The reason I decided to go to Yeoungdeungpo red-light district with Jinmyoung to take a picture was because of the strong curiosity rather than the consciousness of the social issues. I wanted to know whether the women worked in the red-light district really wandered around the street even in the daylight as my aunt said and wanted to see houses made of glasses, where the women touted for the men on the street. For one hour on the way to Yeoungdeungpo by bus, Jinmyoung and I were really excited by the curiosity and a little bit of anxiety.
But, the reality wasn’t incredible enough to satisfy our childish excitement and curiosity. There were no wandering women, but an old lady who was cleaning the street. Although houses with glass doors consisted of the whole street, we couldn’t see inside the houses because placards which were used in demonstrations in May covered the entire glasses. We, who were really disappointed with the vacant ambience of the red-light district, went to a small supermarket located at the end of the district and bought some water
At that moment, a woman was entering in the glasshouse. I, without hesitance, grabbed the Cannon 500d camera firmly in my hand and adjusted focus of the lens on her. She moved slowly, it was the daylight, and my lens was good enough to cover the long distance between her and me. It was a perfect surrounding to take a picture. All I had to do was to press a shutter. If I shoot, It would be my first documentary photography in my life.
Suddenly, when I was about to press the shutter, the woman turned and looked at me through the lens. Very ominous feeling that she could take my camera away aroused. However, different from my thinking, she did nothing. All she did was to gaze at me.. maybe for a five or ten minutes? I couldn’t take my first documentary photography in my life, eventually.
She, who we often designated as a whore, dressed in a big T-shirt and short pants, clothes I often wore when I dropped by a store near my apartment. She was a whore but first of all, she was a human like us. Inferring from the statement of the red-light district in Yeoungdeungpo, she probably had a hapless childhood, may also had big family members who were consisted of young children and disabled adults so she was the only person to support the family. Maybe my supposition goes so far, but it was certain that she had unlucky life than me. Do I deserve to snap her life with my camera and report it with a title ‘ Yeongdeungpo red-light district after the demonstration’ and became the honored reporter of the month? Do I deserve to spray salt on her wound of mind? The answer was no. I didn’t deserve to reveal other person’s wound to the public.

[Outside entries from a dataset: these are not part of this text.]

-- ==== Sys2Proof/Machine/Dawn.lean ====
section
/-!
DEFINITION. DAWN (R60 to R67, R79, R82 to R86): what the supplies start, the selection and repair of setup records, the
program that is loaded, the restart decision and the warm state.
-/

set_option Elab.async false

namespace Sys2Proof.Machine

/-! ### Setup records (R63 to R67) -/

/-- Base address of the block of a setup record (R48, R64). -/
def recordBase (id : Nat) : Nat :=
  if id ≤ 10 then 0xF0000000 + 0x10000 * id
  else if id = 11 then 0xF00C0000 else if id = 12 then 0xF00D0000 else if id = 13 then 0xF00E0000
  else if id = 14 then 0xF0100000 else if id = 15 then 0xF0110000 else if id = 16 then 0xF0120000
  else if id < 25 then 0xF0200000 + 0x10000 * (id - 17)
  else if id < 41 then 0xF0300000 + 0x10000 * (id - 25)
  else if id < 49 then 0xF0400000 + 0x10000 * (id - 41)
  else if id = 49 then 0xF0500000 else if id = 50 then 0xF0510000
  else 0xF0600000 + 0x40000 * (id - 51)

/-- The copy that DAWN applies, and is exactly one of the two valid, as `ok` finds them (R65)? -/
def selectCopy (ok : RecCopy → Bool) (a b : RecCopy) : Option RecCopy × Bool :=
  match ok a, ok b with
  | true, true => if a.gen < b.gen then (some b, false) else (some a, a.gen == b.gen && decide (a ≠ b))
  | true, false => (some a, true)
  | false, true => (some b, true)
  | false, false => (none, false)

/-- One offset and value pair: a register write of the block; a word of set A goes in as DAWN loads it (R386). -/
def State.recordPair (id : Nat) (p : Nat × Word) (s : State) : State :=
  let a := recordBase id + p.1
  if id = 8 ∧ 0x1000 ≤ p.1 ∧ p.1 < 0x3000 then s.setReg (a / 4 * 4) (termWord (p.1 % 16 / 4) p.2)
  else s.regWrite (.core 0) (a / 4 * 4) p.2

/-- Applies record `id`, or notes that it fell back (R65, R67). -/
def State.recordApply (id : Nat) (s : State) : State :=
  match selectCopy (s.copyOk id) (tget {} s.boot.recA id) (tget {} s.boot.recB id) with
  | (some c, warn) =>
    let s := s.setFbit (F.SYS_CFGWARN_BITS (id / 32)) (id % 32) warn
    let s := s.setFbit (F.SYS_CFGSTAT_BITS (id / 32)) (id % 32) false
    let s := { s with boot := { s.boot with applied := tset 0 id c.gen s.boot.applied, checks := tset 0 id c.check s.boot.checks } }
    forL c.data (State.recordPair id) s
  | (none, _) =>
    let s := s.setFbit (F.SYS_CFGSTAT_BITS (id / 32)) (id % 32) true
    let s := { s with boot := { s.boot with applied := tset 0 id 0 s.boot.applied, checks := tset 0 id 0 s.boot.checks }
                      sys := { s.sys with fellBack := true } }
    s.log .cfgFallback id 0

But when I leave the red-light district and arrived at home, I recalled what my grandpa, who was a herbalist, said to me ; good salt has a powerful curative effect, although it gives enormous pain temporarily. He was true. Writing an article or taking a documentary photography of the hardships of oppressed people could be a really painful task for the people and the journalist himself. Maybe the journalist could open their wound again, or could give more pain by spraying the salt. However, if the salt that the journalist scattered was the good salt, as my grandpa said, although it would be painful temporarily, wouldn’t it be better for them and for the society?
I decided to keep my dream of becoming a journalist, who let people know the tragic of suppressed people so heal their deep wound faster than anyone could.